◆ RECORD EXTRACTS ◆
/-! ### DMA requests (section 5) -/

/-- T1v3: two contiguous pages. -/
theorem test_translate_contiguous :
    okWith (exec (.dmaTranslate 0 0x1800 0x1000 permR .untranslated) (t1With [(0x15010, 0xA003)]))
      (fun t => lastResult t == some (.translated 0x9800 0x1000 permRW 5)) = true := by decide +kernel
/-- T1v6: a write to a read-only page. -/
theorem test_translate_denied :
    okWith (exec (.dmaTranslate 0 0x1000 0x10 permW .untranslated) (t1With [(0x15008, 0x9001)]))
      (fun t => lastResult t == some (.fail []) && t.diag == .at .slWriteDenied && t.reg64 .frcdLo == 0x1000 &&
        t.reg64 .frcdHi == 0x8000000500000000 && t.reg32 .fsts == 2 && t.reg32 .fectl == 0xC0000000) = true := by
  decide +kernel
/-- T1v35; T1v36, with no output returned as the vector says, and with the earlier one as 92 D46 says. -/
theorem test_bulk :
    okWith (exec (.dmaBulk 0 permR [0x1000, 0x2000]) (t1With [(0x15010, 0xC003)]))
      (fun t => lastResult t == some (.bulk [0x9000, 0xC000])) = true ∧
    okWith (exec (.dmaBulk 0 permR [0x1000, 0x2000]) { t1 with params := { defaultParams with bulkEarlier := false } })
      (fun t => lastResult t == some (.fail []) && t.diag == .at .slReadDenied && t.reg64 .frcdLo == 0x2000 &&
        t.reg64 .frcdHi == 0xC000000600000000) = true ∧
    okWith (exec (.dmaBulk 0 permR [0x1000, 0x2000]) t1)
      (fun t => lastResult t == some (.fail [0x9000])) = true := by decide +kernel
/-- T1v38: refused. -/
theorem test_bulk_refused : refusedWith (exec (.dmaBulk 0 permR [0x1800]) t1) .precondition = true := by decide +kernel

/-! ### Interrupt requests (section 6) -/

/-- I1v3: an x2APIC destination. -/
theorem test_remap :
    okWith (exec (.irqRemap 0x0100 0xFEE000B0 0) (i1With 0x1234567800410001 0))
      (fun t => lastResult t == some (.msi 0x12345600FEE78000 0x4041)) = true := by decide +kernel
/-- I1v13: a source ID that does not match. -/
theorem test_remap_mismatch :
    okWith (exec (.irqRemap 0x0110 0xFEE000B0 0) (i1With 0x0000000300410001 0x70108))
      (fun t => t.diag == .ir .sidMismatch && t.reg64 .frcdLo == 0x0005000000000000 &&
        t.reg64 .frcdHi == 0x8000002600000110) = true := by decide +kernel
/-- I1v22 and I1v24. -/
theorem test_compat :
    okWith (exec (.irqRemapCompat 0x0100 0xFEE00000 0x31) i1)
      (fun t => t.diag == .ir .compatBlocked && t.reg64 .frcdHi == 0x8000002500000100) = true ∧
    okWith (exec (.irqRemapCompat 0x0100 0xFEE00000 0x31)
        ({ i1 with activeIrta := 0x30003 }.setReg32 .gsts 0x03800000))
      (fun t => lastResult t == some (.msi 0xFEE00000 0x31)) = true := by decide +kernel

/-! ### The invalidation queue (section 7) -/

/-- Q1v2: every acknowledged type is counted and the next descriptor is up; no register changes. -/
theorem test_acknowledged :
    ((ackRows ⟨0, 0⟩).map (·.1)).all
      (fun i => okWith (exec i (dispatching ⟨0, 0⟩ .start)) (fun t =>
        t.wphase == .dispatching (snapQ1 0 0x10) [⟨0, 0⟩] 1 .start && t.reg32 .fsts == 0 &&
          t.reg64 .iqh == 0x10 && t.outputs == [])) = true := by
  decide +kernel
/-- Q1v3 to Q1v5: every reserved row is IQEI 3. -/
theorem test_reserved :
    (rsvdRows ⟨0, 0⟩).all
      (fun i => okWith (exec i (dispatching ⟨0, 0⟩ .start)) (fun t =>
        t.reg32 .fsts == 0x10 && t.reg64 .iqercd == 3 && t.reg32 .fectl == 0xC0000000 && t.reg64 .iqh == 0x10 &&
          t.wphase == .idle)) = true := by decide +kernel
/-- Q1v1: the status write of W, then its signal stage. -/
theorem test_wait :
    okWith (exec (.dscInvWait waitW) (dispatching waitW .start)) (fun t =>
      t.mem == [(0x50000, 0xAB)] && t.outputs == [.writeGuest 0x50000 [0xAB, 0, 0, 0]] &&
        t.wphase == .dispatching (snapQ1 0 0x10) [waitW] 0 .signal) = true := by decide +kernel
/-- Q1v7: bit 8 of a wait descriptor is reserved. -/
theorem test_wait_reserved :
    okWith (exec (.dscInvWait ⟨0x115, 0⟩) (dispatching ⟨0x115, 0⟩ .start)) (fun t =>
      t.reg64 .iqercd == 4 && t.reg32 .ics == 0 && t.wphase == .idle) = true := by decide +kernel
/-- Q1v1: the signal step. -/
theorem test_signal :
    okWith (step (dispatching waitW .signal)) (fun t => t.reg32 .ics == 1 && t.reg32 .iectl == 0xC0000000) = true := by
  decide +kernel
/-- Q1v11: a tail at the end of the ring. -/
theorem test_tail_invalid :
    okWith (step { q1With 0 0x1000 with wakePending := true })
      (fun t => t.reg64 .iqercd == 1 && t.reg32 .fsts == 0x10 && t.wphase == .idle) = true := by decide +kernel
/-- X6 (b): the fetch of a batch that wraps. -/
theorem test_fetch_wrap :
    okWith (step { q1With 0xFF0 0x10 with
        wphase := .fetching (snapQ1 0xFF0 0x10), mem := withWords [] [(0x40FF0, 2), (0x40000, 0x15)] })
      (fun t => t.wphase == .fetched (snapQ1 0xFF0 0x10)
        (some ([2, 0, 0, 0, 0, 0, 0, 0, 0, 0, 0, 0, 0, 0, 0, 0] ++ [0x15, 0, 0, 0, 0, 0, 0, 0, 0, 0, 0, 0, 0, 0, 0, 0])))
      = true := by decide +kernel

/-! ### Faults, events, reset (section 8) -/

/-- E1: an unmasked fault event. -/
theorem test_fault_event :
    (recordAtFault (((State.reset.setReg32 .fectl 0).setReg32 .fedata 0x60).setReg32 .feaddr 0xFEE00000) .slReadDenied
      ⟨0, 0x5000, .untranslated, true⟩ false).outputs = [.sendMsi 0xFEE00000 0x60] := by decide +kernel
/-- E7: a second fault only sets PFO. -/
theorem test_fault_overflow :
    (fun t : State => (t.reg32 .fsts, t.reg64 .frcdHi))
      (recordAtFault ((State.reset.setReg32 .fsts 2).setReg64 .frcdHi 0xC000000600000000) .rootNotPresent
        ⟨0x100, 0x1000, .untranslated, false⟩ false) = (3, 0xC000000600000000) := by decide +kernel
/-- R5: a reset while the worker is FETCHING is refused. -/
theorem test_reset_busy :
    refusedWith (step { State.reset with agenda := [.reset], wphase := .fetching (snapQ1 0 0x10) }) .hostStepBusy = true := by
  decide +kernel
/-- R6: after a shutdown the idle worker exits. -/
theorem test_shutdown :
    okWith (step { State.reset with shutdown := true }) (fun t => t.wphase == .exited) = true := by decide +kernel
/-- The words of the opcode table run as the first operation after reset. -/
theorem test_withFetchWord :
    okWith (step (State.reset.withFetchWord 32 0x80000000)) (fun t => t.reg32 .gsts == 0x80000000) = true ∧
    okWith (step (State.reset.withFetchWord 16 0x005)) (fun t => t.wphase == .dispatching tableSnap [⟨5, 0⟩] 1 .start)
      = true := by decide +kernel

◆ TO DO ◆
Reproduce every record above exactly.

◆ RESPONSE BELOW ◆
/-! ### DMA requests (section 5) -/

/-- T1v3: two contiguous pages. -/
theorem test_translate_contiguous :
    okWith (exec (.dmaTranslate 0 0x1800 0x1000 permR .untranslated) (t1With [(0x15010, 0xA003)]))
      (fun t => lastResult t == some (.translated 0x9800 0x1000 permRW 5)) = true := by decide +kernel
/-- T1v6: a write to a read-only page. -/
theorem test_translate_denied :
    okWith (exec (.dmaTranslate 0 0x1000 0x10 permW .untranslated) (t1With [(0x15008, 0x9001)]))
      (fun t => lastResult t == some (.fail []) && t.diag == .at .slWriteDenied && t.reg64 .frcdLo == 0x1000 &&
        t.reg64 .frcdHi == 0x8000000500000000 && t.reg32 .fsts == 2 && t.reg32 .fectl == 0xC0000000) = true := by
  decide +kernel
/-- T1v35; T1v36, with no output returned as the vector says, and with the earlier one as 92 D46 says. -/
theorem test_bulk :
    okWith (exec (.dmaBulk 0 permR [0x1000, 0x2000]) (t1With [(0x15010, 0xC003)]))
      (fun t => lastResult t == some (.bulk [0x9000, 0xC000])) = true ∧
    okWith (exec (.dmaBulk 0 permR [0x1000, 0x2000]) { t1 with params := { defaultParams with bulkEarlier := false } })
      (fun t => lastResult t == some (.fail []) && t.diag == .at .slReadDenied && t.reg64 .frcdLo == 0x2000 &&
        t.reg64 .frcdHi == 0xC000000600000000) = true ∧
    okWith (exec (.dmaBulk 0 permR [0x1000, 0x2000]) t1)
      (fun t => lastResult t == some (.fail [0x9000])) = true := by decide +kernel
/-- T1v38: refused. -/
theorem test_bulk_refused : refusedWith (exec (.dmaBulk 0 permR [0x1800]) t1) .precondition = true := by decide +kernel

/-! ### Interrupt requests (section 6) -/

/-- I1v3: an x2APIC destination. -/
theorem test_remap :
    okWith (exec (.irqRemap 0x0100 0xFEE000B0 0) (i1With 0x1234567800410001 0))
      (fun t => lastResult t == some (.msi 0x12345600FEE78000 0x4041)) = true := by decide +kernel
/-- I1v13: a source ID that does not match. -/
theorem test_remap_mismatch :
    okWith (exec (.irqRemap 0x0110 0xFEE000B0 0) (i1With 0x0000000300410001 0x70108))
      (fun t => t.diag == .ir .sidMismatch && t.reg64 .frcdLo == 0x0005000000000000 &&
        t.reg64 .frcdHi == 0x8000002600000110) = true := by decide +kernel
/-- I1v22 and I1v24. -/
theorem test_compat :
    okWith (exec (.irqRemapCompat 0x0100 0xFEE00000 0x31) i1)
      (fun t => t.diag == .ir .compatBlocked && t.reg64 .frcdHi == 0x8000002500000100) = true ∧
    okWith (exec (.irqRemapCompat 0x0100 0xFEE00000 0x31)
        ({ i1 with activeIrta := 0x30003 }.setReg32 .gsts 0x03800000))
      (fun t => lastResult t == some (.msi 0xFEE00000 0x31)) = true := by decide +kernel

/-! ### The invalidation queue (section 7) -/

/-- Q1v2: every acknowledged type is counted and the next descriptor is up; no register changes. -/
theorem test_acknowledged :
    ((ackRows ⟨0, 0⟩).map (·.1)).all
      (fun i => okWith (exec i (dispatching ⟨0, 0⟩ .start)) (fun t =>
        t.wphase == .dispatching (snapQ1 0 0x10) [⟨0, 0⟩] 1 .start && t.reg32 .fsts == 0 &&
          t.reg64 .iqh == 0x10 && t.outputs == [])) = true := by
  decide +kernel
/-- Q1v3 to Q1v5: every reserved row is IQEI 3. -/
theorem test_reserved :
    (rsvdRows ⟨0, 0⟩).all
      (fun i => okWith (exec i (dispatching ⟨0, 0⟩ .start)) (fun t =>
        t.reg32 .fsts == 0x10 && t.reg64 .iqercd == 3 && t.reg32 .fectl == 0xC0000000 && t.reg64 .iqh == 0x10 &&
          t.wphase == .idle)) = true := by decide +kernel
/-- Q1v1: the status write of W, then its signal stage. -/
theorem test_wait :
    okWith (exec (.dscInvWait waitW) (dispatching waitW .start)) (fun t =>
      t.mem == [(0x50000, 0xAB)] && t.outputs == [.writeGuest 0x50000 [0xAB, 0, 0, 0]] &&
        t.wphase == .dispatching (snapQ1 0 0x10) [waitW] 0 .signal) = true := by decide +kernel
/-- Q1v7: bit 8 of a wait descriptor is reserved. -/
theorem test_wait_reserved :
    okWith (exec (.dscInvWait ⟨0x115, 0⟩) (dispatching ⟨0x115, 0⟩ .start)) (fun t =>
      t.reg64 .iqercd == 4 && t.reg32 .ics == 0 && t.wphase == .idle) = true := by decide +kernel
/-- Q1v1: the signal step. -/
theorem test_signal :
    okWith (step (dispatching waitW .signal)) (fun t => t.reg32 .ics == 1 && t.reg32 .iectl == 0xC0000000) = true := by
  decide +kernel
/-- Q1v11: a tail at the end of the ring. -/
theorem test_tail_invalid :
    okWith (step { q1With 0 0x1000 with wakePending := true })
      (fun t => t.reg64 .iqercd == 1 && t.reg32 .fsts == 0x10 && t.wphase == .idle) = true := by decide +kernel
/-- X6 (b): the fetch of a batch that wraps. -/
theorem test_fetch_wrap :
    okWith (step { q1With 0xFF0 0x10 with
        wphase := .fetching (snapQ1 0xFF0 0x10), mem := withWords [] [(0x40FF0, 2), (0x40000, 0x15)] })
      (fun t => t.wphase == .fetched (snapQ1 0xFF0 0x10)
        (some ([2, 0, 0, 0, 0, 0, 0, 0, 0, 0, 0, 0, 0, 0, 0, 0] ++ [0x15, 0, 0, 0, 0, 0, 0, 0, 0, 0, 0, 0, 0, 0, 0, 0])))
      = true := by decide +kernel

/-! ### Faults, events, reset (section 8) -/

/-- E1: an unmasked fault event. -/
theorem test_fault_event :
    (recordAtFault (((State.reset.setReg32 .fectl 0).setReg32 .fedata 0x60).setReg32 .feaddr 0xFEE00000) .slReadDenied
      ⟨0, 0x5000, .untranslated, true⟩ false).outputs = [.sendMsi 0xFEE00000 0x60] := by decide +kernel
/-- E7: a second fault only sets PFO. -/
theorem test_fault_overflow :
    (fun t : State => (t.reg32 .fsts, t.reg64 .frcdHi))
      (recordAtFault ((State.reset.setReg32 .fsts 2).setReg64 .frcdHi 0xC000000600000000) .rootNotPresent
        ⟨0x100, 0x1000, .untranslated, false⟩ false) = (3, 0xC000000600000000) := by decide +kernel
/-- R5: a reset while the worker is FETCHING is refused. -/
theorem test_reset_busy :
    refusedWith (step { State.reset with agenda := [.reset], wphase := .fetching (snapQ1 0 0x10) }) .hostStepBusy = true := by
  decide +kernel
/-- R6: after a shutdown the idle worker exits. -/
theorem test_shutdown :
    okWith (step { State.reset with shutdown := true }) (fun t => t.wphase == .exited) = true := by decide +kernel
/-- The words of the opcode table run as the first operation after reset. -/
theorem test_withFetchWord :
    okWith (step (State.reset.withFetchWord 32 0x80000000)) (fun t => t.reg32 .gsts == 0x80000000) = true ∧
    okWith (step (State.reset.withFetchWord 16 0x005)) (fun t => t.wphase == .dispatching tableSnap [⟨5, 0⟩] 1 .start)
      = true := by decide +kernel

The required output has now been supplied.